/-- The state before INIT's flush: a known panel, its RAM forgotten by a wired pulse, and a cleared
framebuffer. -/
theorem panel_before_initFlush (s : State) (h : s.cfg.pinPresent = true ∨ s.panel.lost = false) :
    ((hardResetEvents s.cfg ++ initConfigEvents s.cfg).foldl State.okStep s).panel.lost = false ∧
    ((hardResetEvents s.cfg ++ initConfigEvents s.cfg).foldl State.okStep s).panel.ram =
      (if s.cfg.pinPresent then [] else s.panel.ram) ∧
    ((hardResetEvents s.cfg ++ initConfigEvents s.cfg).foldl State.okStep s).fb = [] := by
  obtain ⟨hlost, hram⟩ := hardReset_panel s h
  obtain ⟨hlost', hram'⟩ := foldl_okStep_commands_known initConfigEvents_command hlost
  obtain ⟨p, hp⟩ := foldl_okStep_eq (hardResetEvents s.cfg ++ initConfigEvents s.cfg) s
  refine ⟨?_, ?_, by rw [hp]; rfl⟩
  · rw [List.foldl_append]
    exact hlost'
  · rw [List.foldl_append]
    exact hram'.trans hram

/-- What all of INIT's events, answered `ok`, leave in the panel (R123, R149). -/
theorem initEvents_panel {s : State} (hw : s.cfg.wf = true)
    (h : s.cfg.pinPresent = true ∨ s.panel.lost = false) :
    ∃ p, ((initEvents s.cfg).foldl State.okStep s).panel = p ∧ p.lost = false ∧
      p.regs.displayOn = true ∧ p.regs.normal = true ∧ p.regs.fromRam = true ∧
      (∀ pg c, pg < s.cfg.geom.pages → c < s.cfg.geom.width.toNat →
        p.known pg (s.cfg.geom.offsetX.toNat + c) = some 0x00) ∧
      ∀ pg col, col < 128 →
        ¬(pg < s.cfg.geom.pages ∧ s.cfg.geom.offsetX.toNat ≤ col ∧
          col < s.cfg.geom.offsetX.toNat + s.cfg.geom.width.toNat) →
        p.known pg col = if s.cfg.pinPresent = true then none else s.panel.known pg col := by
  obtain ⟨hlost, hram, hfb⟩ := panel_before_initFlush s h
  have hcfg := foldl_okStep_cfg (hardResetEvents s.cfg ++ initConfigEvents s.cfg) s
  rw [initEvents, List.foldl_append, List.foldl_append]
  generalize (hardResetEvents s.cfg ++ initConfigEvents s.cfg).foldl State.okStep s = u at *
  obtain ⟨hflush, hwindow, hrest⟩ := flush_window (hcfg ▸ hw) hlost
  rw [hcfg] at hflush hwindow hrest
  refine ⟨_, initShowEvents_panel hflush, hflush, rfl, rfl, rfl, fun pg c hpg hc => ?_,
    fun pg col hcol hout => ?_⟩
  · refine (hwindow pg c hpg hc).trans ?_
    rw [hfb, read_nil]
  · refine (hrest pg col hcol hout).trans ?_
    rw [Panel.known, hram]
    split <;> rfl

/-- Settles O34: the pulse and the configuration leave a known panel and a cleared framebuffer,
which the flush mirrors, and the last three commands show it. -/
theorem initBlanksThePanel : Obligations.InitBlanksThePanel := by
  intro s rest hw hs h henv
  have hlen := initEvents_length s.cfg hw
  have hne : initEvents s.cfg ≠ [] := List.ne_nil_of_length_pos (by omega)
  obtain ⟨op, a, b, hexec⟩ := exec_ok (i := .init) (rest := rest) hw hs hne
    (henv.trans (by rw [← hlen, operationEvents]))
  rw [operationEvents] at hexec
  obtain ⟨hd, -⟩ := foldl_okStep_registers (initEvents s.cfg) (s.accept op a b)
  obtain ⟨hdisplaying, -⟩ := initEvents_after_all s.cfg s.rst s.dstate s.fb
  obtain ⟨p, hp, hpanel⟩ := initEvents_panel (s := s.accept op a b) hw h
  rw [accept_dstate, hdisplaying] at hd
  rw [accept_cfg] at hp hpanel
  generalize (initEvents s.cfg).foldl State.okStep (s.accept op a b) = v at *
  subst hp
  obtain ⟨hlost, hon, hnormal, hram, hwindow, hrest⟩ := hpanel
  exact ⟨_, hexec, rfl, hd, hlost, hon, hnormal, hram, hwindow, fun pg col _ => hrest pg col⟩

end Sys2Proof.Machine
end
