/-- A stream being received (R127, R132). -/
structure StreamRx where
  step    : Nat
  table   : Nat
  member  : Nat
  pass    : Nat
  /-- The FLOW its frames carry (R306). -/
  flow    : Word32
  lastRow : Option Nat
  /-- The row in progress and its values so far. -/
  part    : Option (Nat × List Word32)
  count   : Nat
  ended   : Bool
  faulty  : Bool
  deriving DecidableEq, Repr, Inhabited

structure Owners where
  requests : List OwnReq
  entries  : List Entry
  streams  : List StreamRx
  /-- Row requests that have arrived whole: (step, member) to their number, those of evaluations apart (R87, R94). -/
  arrived     : Assoc (Nat × Nat) Nat
  arrivedEval : Assoc (Nat × Nat) Nat
  /-- Restores so far: the model's own count, by which a replayed step's free values differ. -/
  era      : Nat
  /-- Contributions granted and not yet received: step, table, row, member (R129). -/
  granted  : List (Nat × Nat × Nat × Nat)
  /-- Link dies whose bobbins withhold credit (R142). -/
  withheld : List Nat
  /-- The link die that merges each table, where a boundary has changed it, and the owned rows each table's last step
  updated (R123). -/
  dieOf    : Assoc Nat Nat
  rowCounts : Assoc Nat Nat
  deriving DecidableEq, Repr, Inhabited

/-! ### Dense trees, slices and digests -/

/-- A node's inputs for one update block (R144, R146): element in block to value, from each source. -/
structure TreeNode where
  step      : Nat
  treeId    : Nat
  block     : Nat
  localVals : Assoc Nat Word32
  leftVals  : Assoc Nat Word32
  rightVals : Assoc Nat Word32
  /-- Forwarded to the parent, or applied or skipped at the root. -/
  done      : Bool
  /-- The link die that the node is assigned to (R123). -/
  die       : Nat
  /-- At the root: the combined gradient that waits for the update (R147, R165). -/
  sum       : List Word32
  deriving DecidableEq, Repr, Inhabited

/-- A replica or owned shard (R148 to R150). -/
structure Replica where
  treeId     : Nat
  /-- Digest and state number the owner published last, and the digest of the bits held. -/
  published  : Option (Nat × Word)
  held       : Option Word
  /-- Bits of state `checked` have passed their check (R149). -/
  checked    : Nat
  lastClean  : Nat
  /-- A digest of a later state that came before this member passed that state's boundary; it is acted on after the
  scrub there (R150). -/
  due        : Option (Nat × Word)
  fetching   : Option Nat
  buffer     : Assoc Nat (BitVec 16)
  mismatches : Nat
  deriving DecidableEq, Repr, Inhabited

structure Dense where
  nodes    : List TreeNode
  replicas : List Replica
  /-- Optimiser state of owned shards: (tensor, slot) to bytes in the layout of R50. -/
  slots    : Assoc (Nat × Nat) Mem
  /-- Blocks of a tree granted to a child: (step, tree id, child) to the first block not granted (R146, R302). -/
  granted  : Assoc (Nat × Nat × Nat) Nat
  deriving DecidableEq, Repr, Inhabited

/-! ### Links (12_links_and_the_mesh.md) -/

/-- LINK_STATE (Table 14.16). -/
inductive LinkState where
  | off
  | training
  | confirming
  | up
  | failed
  deriving DecidableEq, Repr, Inhabited

/-- What a frame the module sends carries. -/
inductive MsgBody where
  | rowRequest (f : RowRequestF)
  | rowData (f : RowDataF)
  | partialSum (f : PartialSumF)
  | streamData (f : StreamDataF)
  | streamEnd (f : StreamEndF)
  | skeinTransfer (f : SkeinTransferF)
  | treeBlock (f : TreeBlockF)
  | sliceData (f : SliceDataF)
  | digest (f : DigestF)
  | hankData (f : HankDataF)
  | commitReport (f : CommitReportF)
  | commitDecision (f : CommitDecisionF)
  | securingReport (f : SecuringReportF)
  | securingDecision (f : SecuringDecisionF)
  | halt (f : HaltF)
  | grant (gs : List GrantF)
  | forwarded (kind : Nat)
  deriving DecidableEq, Repr, Inhabited

/-- A LINK_CONTROL or CREDIT frame of one link (Table 12.8, 0x42 and 0x43). -/
inductive LinkMsg where
  | hello (jobId : List Byte) (member port : Nat) (salt : List Byte)
  | confirmation (own peer : List Byte)
  | keepalive
  | replayRequest (seq : Word32)
  | reStripe (lane mask : Nat) (seq : Word32)
  | creditAdvertisement (sizes : List Nat)
  | credit (ack : Word32) (units : List Nat)
  deriving DecidableEq, Repr, Inhabited
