-- ==== Sys2Proof/Config.lean ====
section
/-! DEFINITION. What the spec fixes as constants of the part, and the FREE VALUES: opaque constants with no body, so
that nothing can be proved of the values they stand for. Each names the point the spec leaves open. -/

namespace Sys2Proof.Constants

/-- Members of a job (R22), compute dies, spindles per die, contexts per spindle (Tables 1.2, 1.3, 8.1). -/
def maxMembers : Nat := 4096
def computeDies : Nat := 40
def spindlesPerDie : Nat := 64
def contextsPerSpindle : Nat := 4
def syncCounters : Nat := 48
def arrayQueueDepth : Nat := 16
def moveQueueDepth : Nat := 32

/-- The device-memory window: 4 GiB (R341). -/
def windowBytes : Nat := 2 ^ 32

/-- Most accepted and uncompleted commands (R247) and held events (R251). -/
def maxAccepted : Nat := 4096
def maxHeldEvents : Nat := 4096

/-- GDDR7 capacity for the uses of Table 5.9, in bytes: 96 x 10^9 x 16 / 19 - 2^32, rounded down (R114). -/
def gddrCapacity : Nat := 96 * 10 ^ 9 * 16 / 19 - 2 ^ 32

/-- The 1 GB floor of the row area (R114). -/
def rowAreaFloor : Nat := 10 ^ 9

/-- Flash row area 16 TB, secured-state area 4 TB (Table 1.4, R328). -/
def flashRowArea : Nat := 16 * 10 ^ 12
def securedArea : Nat := 4 * 10 ^ 12
def flashSpare : Nat := 4 * 10 ^ 12

/-- A table page: 64 KiB (R98). -/
def pageBytes : Nat := 65536

/-- Budget ceiling of a compute die: 4,096 µJ (R272). -/
def budgetCeiling : Nat := 4096

/-- Brake floor: 150 W (R269, R278). -/
def brakeFloorWatts : Nat := 150

/-- Image slots and granules of an instruction store (09_ply.md, before R228). -/
def imageSlots : Nat := 16
def granules : Nat := 128

end Sys2Proof.Constants

namespace Sys2Proof.Free

/-- Result of exp2 (operation 0) and log2 (operation 1) on an operand for which R189 states no value: an infinity
or, for log2, a value not above zero. Takes the operand's binary32 bits. -/
opaque transcendental : Nat → BitVec 32 → BitVec 32

/-- Which non-finite value a division by zero or the square root of a negative value gives: R137 calls it non-finite
and says no more. Read mod 3: 0 the canonical NaN, 1 +infinity, 2 -infinity. Takes the operands' encodings. -/
opaque nonFinite : Nat → Nat → Nat

/-- Sign of the square root of -0 (R189 states none). -/
opaque sqrtMinusZero : Bool

/-- The order in which the rows of one skein of a version are placed on its pages: the module's own choice (R98).
Takes table, version, row; rows are placed in ascending key, then row. -/
opaque pageOrder : Nat → Nat → Nat → Nat

/-- Cyfaben's energy figure of an instruction that is no array product, in fJ (R225: not documented). -/
opaque instructionEnergy : BitVec 64 → Nat

/-- Scale tag after a predicated 8-bit MOV or SEL: the tags of its sources or of the source and the old destination, and the
predicate (R188 speaks of lanes only). -/
opaque mixedTag : BitVec 32 → BitVec 32 → BitVec 64 → BitVec 32

/-- Whose counter a SIGNAL of a vertex of a co-dispatch group reaches, among the group's spindles that hold the counter:
format S names no spindle (R198, R217). Takes image slot, vertex, CODE slot; read modulo their number. -/
opaque signalSpindle : Nat → Nat → Nat → Nat

/-- Whether a converting TSTORE from the 16-bit view reads its lanes as binary16, by the target's format code: format T
has no field that names the lane format (R186, R218). -/
opaque storeLaneHalf : Nat → Bool

/-- The per-row values of a normalised or soft-maximum row (R169, R223 name them and state no order of operations), as
binary32 bits: its statistics (0 the mean or the inverse root mean square; 1 the inverse deviation) from
layer kind, EPS and input row; the exponentials from input row, maximum and element; their sum; and element `j` of the
output row before its conversion from kind, statistics, exponentials, input, gain and shift row. -/
opaque layerStat : Nat → BitVec 16 → List (BitVec 32) → Nat → BitVec 32
opaque layerExp : List (BitVec 32) → BitVec 32 → Nat → BitVec 32
opaque layerSum : List (BitVec 32) → BitVec 32
opaque layerValue : Nat → List (BitVec 32) → List (BitVec 32) → List (BitVec 32) → List (BitVec 32) → List (BitVec 32) → Nat →
  BitVec 32

/-- The E3M2 or E2M1 code written for a NaN lane by an unconverted TSTORE, by format code (R218 speaks of values). -/
opaque packNaN : Nat → Nat

/-- The contents of a UNIT tensor as (byte, value) pairs, zero elsewhere: the layout of units and gradients in it is not
stated (R139, Table 9.6). Takes the units' records and summed gradients as bytes. -/
opaque unitImage : List (BitVec 8) → List (Nat × BitVec 8)

/-- Which cells a store to a UNIT tensor at an element index writes: unit ordinal, part (0 elements, k + 1 state slot
k) and first element in it. Takes the target and the number of units. -/
opaque unitCell : Nat → Nat → Nat → Nat × Nat × Nat

/-- The constant count of a LOOP at an index of a function's code, where the translator can see one (R225 says that
it may; what it can see is not stated). -/
opaque loopCount : List (BitVec 64) → Nat → Option Nat

/-- How far a grant round moves the total grant (R271 gives the direction only): previous grant, limit and power in
mW. The move is one more than this. -/
opaque grantMove : Nat → Nat → Nat → Nat

/-- Random bytes of the security block (R290 salts, R393 nonces, SPDM nonces): draw number, byte place. -/
opaque randomByte : Nat → Nat → BitVec 8

/-- Whether a firmware image's signature, chain and stepping verify (R388), and what its header says: FIRMWARE_VERSION
and security version. The header's layout is not in the manual. -/
opaque imageVerifies : List (BitVec 8) → Bool
opaque imageVersion : List (BitVec 8) → Nat
opaque imageSecurityVersion : List (BitVec 8) → Nat

/-- Whether a debug token's signature and chain verify and its identity and measurement are this module's, the nonce
it names, and its scope (R393). The token's layout is not in the manual. -/
opaque tokenVerifies : List (BitVec 8) → List (BitVec 8) → Bool
opaque tokenNonce : List (BitVec 8) → List (BitVec 8)
opaque tokenScope : List (BitVec 8) → List (BitVec 8)

/-- The DER bytes of the certificate chain of slot 0 for a firmware measurement (Table 15.1), the SHA-384 of the ROM,
an alias-key signature over a transcript (R377), and an ECDHE share (R378). -/
opaque certificateChain : List (BitVec 8) → List (BitVec 8)
opaque romHash : List (BitVec 8)
opaque aliasSignature : List (BitVec 8) → List (BitVec 8)
opaque exchangeShare : Nat → List (BitVec 8)

/-- Whether a FINISH's verify data is right for the session it closes (R378: the SPDM standard's own check). -/
opaque finishVerifies : List (BitVec 8) → Bool

/-- Which link die merges a table at first, the die to which a boundary balances it by the row counts seen, and which holds
a dense node (R123: the module's assignment). The balance takes the tables' row counts and the table. -/
opaque mergeDie : Nat → Nat
opaque balancedDie : List (Nat × Nat) → Nat → Nat
opaque nodeDie : Nat → Nat

/-- Row requests that another member sends this owner in a step, and for the agreed evaluations of a boundary: how an owner
knows that all have come is not stated (R30, R32, R87). Takes the restores so far, the step or boundary, the member. -/
opaque requestsSent : Nat → Nat → Nat → Nat
opaque evalRequestsSent : Nat → Nat → Nat → Nat

/-- The FLOW that another member gives an item it sends, by member and item: how the granting member knows it before the
first frame is not stated (R302, R306). -/
opaque peerFlow : Nat → List Nat → BitVec 32

/-- Bytes of live page versions that a reclamation of the flash log moves within flash (R110, R112): the module's own
choice, taken at the free-value counter, in pages. -/
opaque reclaimedPages : Nat → Nat

/-- The memory port that holds a page placed in CXL port memory: the module's own choice (R105). Takes table, version,
skein, page. -/
opaque pagePort : Nat → Nat → Nat → Nat → Nat

/-- The NAND channels on which a table page stands (R110 writes it on four; which, the module chooses). Takes table,
version, skein, page and 0 to 3; read mod 16. -/
opaque flashChannel : Nat → Nat → Nat → Nat → Nat → Nat

/-- The energy metered for the securing work of a hank, in µJ (R319): the reading of the module's own meters, taken at the
free-value counter. -/
opaque securingEnergy : Nat → Nat

/-- Whether an assertion of PERST_N of 1 to 10 µs (Table 16.6), or of PWR_BRAKE_N of 0.5 to 2 µs (R278), is acted
on. Takes the pin (0 PERST_N, 1 PWR_BRAKE_N), the length in ns and the free-value counter. -/
opaque shortPulse : Nat → Nat → Nat → Bool


end Sys2Proof.Free
end

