-- ==== Sys2Proof/Machine/Flags.lean ====
section
/-! DEFINITION. Comparisons and predicates: what CMP writes (R188, R217), overflow tests (R68), and the arithmetic of
one lane (R189). -/

namespace Sys2Proof.Machine

/-- An integer lane operation at width `n`, in the order of Table 9.10: add, sub, mul, and, or, xor, shl, shr, sar, min,
max, unsigned min, unsigned max (R189). -/
def aluLane (n funct a b : Nat) : Nat :=
  let m := 2 ^ n
  match funct with
  | 0 => (a + b) % m
  | 1 => (a + m - b % m) % m
  | 2 => (a * b) % m
  | 3 => a &&& b
  | 4 => a ||| b
  | 5 => a ^^^ b
  | 6 => if n ≤ b then 0 else (a <<< b) % m
  | 7 => if n ≤ b then 0 else a >>> b
  | 8 => if bitAt a (n - 1) then (if n ≤ b then m - 1 else (a >>> b) + (m - 2 ^ (n - b))) else (if n ≤ b then 0 else a >>> b)
  | 9 => if signedOf n a < signedOf n b then a else b
  | 10 => if signedOf n a < signedOf n b then b else a
  | 11 => min a b
  | _ => max a b

/-- An integer comparison at width `n`: eq, ne, lt, le signed, lt, le unsigned (R217). -/
def cmpInt (n funct a b : Nat) : Bool :=
  match funct with
  | 0 => a == b
  | 1 => a != b
  | 2 => decide (signedOf n a < signedOf n b)
  | 3 => decide (signedOf n a ≤ signedOf n b)
  | 4 => decide (a < b)
  | _ => decide (a ≤ b)

/-- A floating comparison: lt, le, unordered (R217). -/
def cmpFloat (funct : Nat) (x y : FVal) : Bool :=
  match funct with
  | 6 => x.lt y
  | 7 => x.le y
  | _ => x.unordered y

/-- A floating lane operation before its rounding: add, sub, mul, multiply-add, min, max, div, sqrt, exp2, log2
(R217). -/
def fopLane (funct : Nat) (x y z : FVal) : FVal :=
  match funct with
  | 0 => x.add y
  | 1 => x.sub y
  | 2 => x.mul y
  | 3 => (x.mul y).add z
  | 4 => x.minimum y
  | 5 => x.maximum y
  | 6 => x.div y
  | 7 => x.sqrt
  | 8 => x.exp2
  | _ => x.log2

/-- The combining operation of a reduction: 0 add, 1 max, 2 min (R191, R193). -/
def reduceOp (k : Nat) (x y : FVal) : FVal :=
  match k with
  | 0 => r32 (x.add y)
  | 1 => x.maximum y
  | _ => x.minimum y

/-- The next value of a sync counter (R195). -/
def counterSignal (v : Word32) (n : Nat) : Word32 := v + BitVec.ofNat 32 n

/-- Whether a wait for a target is satisfied (R195). -/
def waitMet (v t : Word32) : Bool := decide ((v - t).toNat < 2 ^ 31)

end Sys2Proof.Machine
end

WORK ORDER
Copy out, word for word, the part of the entries above that begins at the line with "p.known pg (s.cfg.geom.offsetX.toNat" and ends at the line with "obtain ⟨hlost, hon, hnormal, hram, hwindow, hrest⟩", including both.

EXERCISE ANSWER
        p.known pg (s.cfg.geom.offsetX.toNat + c) = some 0x00) ∧
      ∀ pg col, col < 128 →
        ¬(pg < s.cfg.geom.pages ∧ s.cfg.geom.offsetX.toNat ≤ col ∧
          col < s.cfg.geom.offsetX.toNat + s.cfg.geom.width.toNat) →
        p.known pg col = if s.cfg.pinPresent = true then none else s.panel.known pg col := by
  obtain ⟨hlost, hram, hfb⟩ := panel_before_initFlush s h
  have hcfg := foldl_okStep_cfg (hardResetEvents s.cfg ++ initConfigEvents s.cfg) s
  rw [initEvents, List.foldl_append, List.foldl_append]
  generalize (hardResetEvents s.cfg ++ initConfigEvents s.cfg).foldl State.okStep s = u at *
  obtain ⟨hflush, hwindow, hrest⟩ := flush_window (hcfg ▸ hw) hlost
  rw [hcfg] at hflush hwindow hrest
  refine ⟨_, initShowEvents_panel hflush, hflush, rfl, rfl, rfl, fun pg c hpg hc => ?_,
    fun pg col hcol hout => ?_⟩
  · refine (hwindow pg c hpg hc).trans ?_
    rw [hfb, read_nil]
  · refine (hrest pg col hcol hout).trans ?_
    rw [Panel.known, hram]
    split <;> rfl

/-- Settles O34: the pulse and the configuration leave a known panel and a cleared framebuffer,
which the flush mirrors, and the last three commands show it. -/
theorem initBlanksThePanel : Obligations.InitBlanksThePanel := by
  intro s rest hw hs h henv
  have hlen := initEvents_length s.cfg hw
  have hne : initEvents s.cfg ≠ [] := List.ne_nil_of_length_pos (by omega)
  obtain ⟨op, a, b, hexec⟩ := exec_ok (i := .init) (rest := rest) hw hs hne
    (henv.trans (by rw [← hlen, operationEvents]))
  rw [operationEvents] at hexec
  obtain ⟨hd, -⟩ := foldl_okStep_registers (initEvents s.cfg) (s.accept op a b)
  obtain ⟨hdisplaying, -⟩ := initEvents_after_all s.cfg s.rst s.dstate s.fb
  obtain ⟨p, hp, hpanel⟩ := initEvents_panel (s := s.accept op a b) hw h
  rw [accept_dstate, hdisplaying] at hd
  rw [accept_cfg] at hp hpanel
  generalize (initEvents s.cfg).foldl State.okStep (s.accept op a b) = v at *
  subst hp
  obtain ⟨hlost, hon, hnormal, hram, hwindow, hrest⟩ := hpanel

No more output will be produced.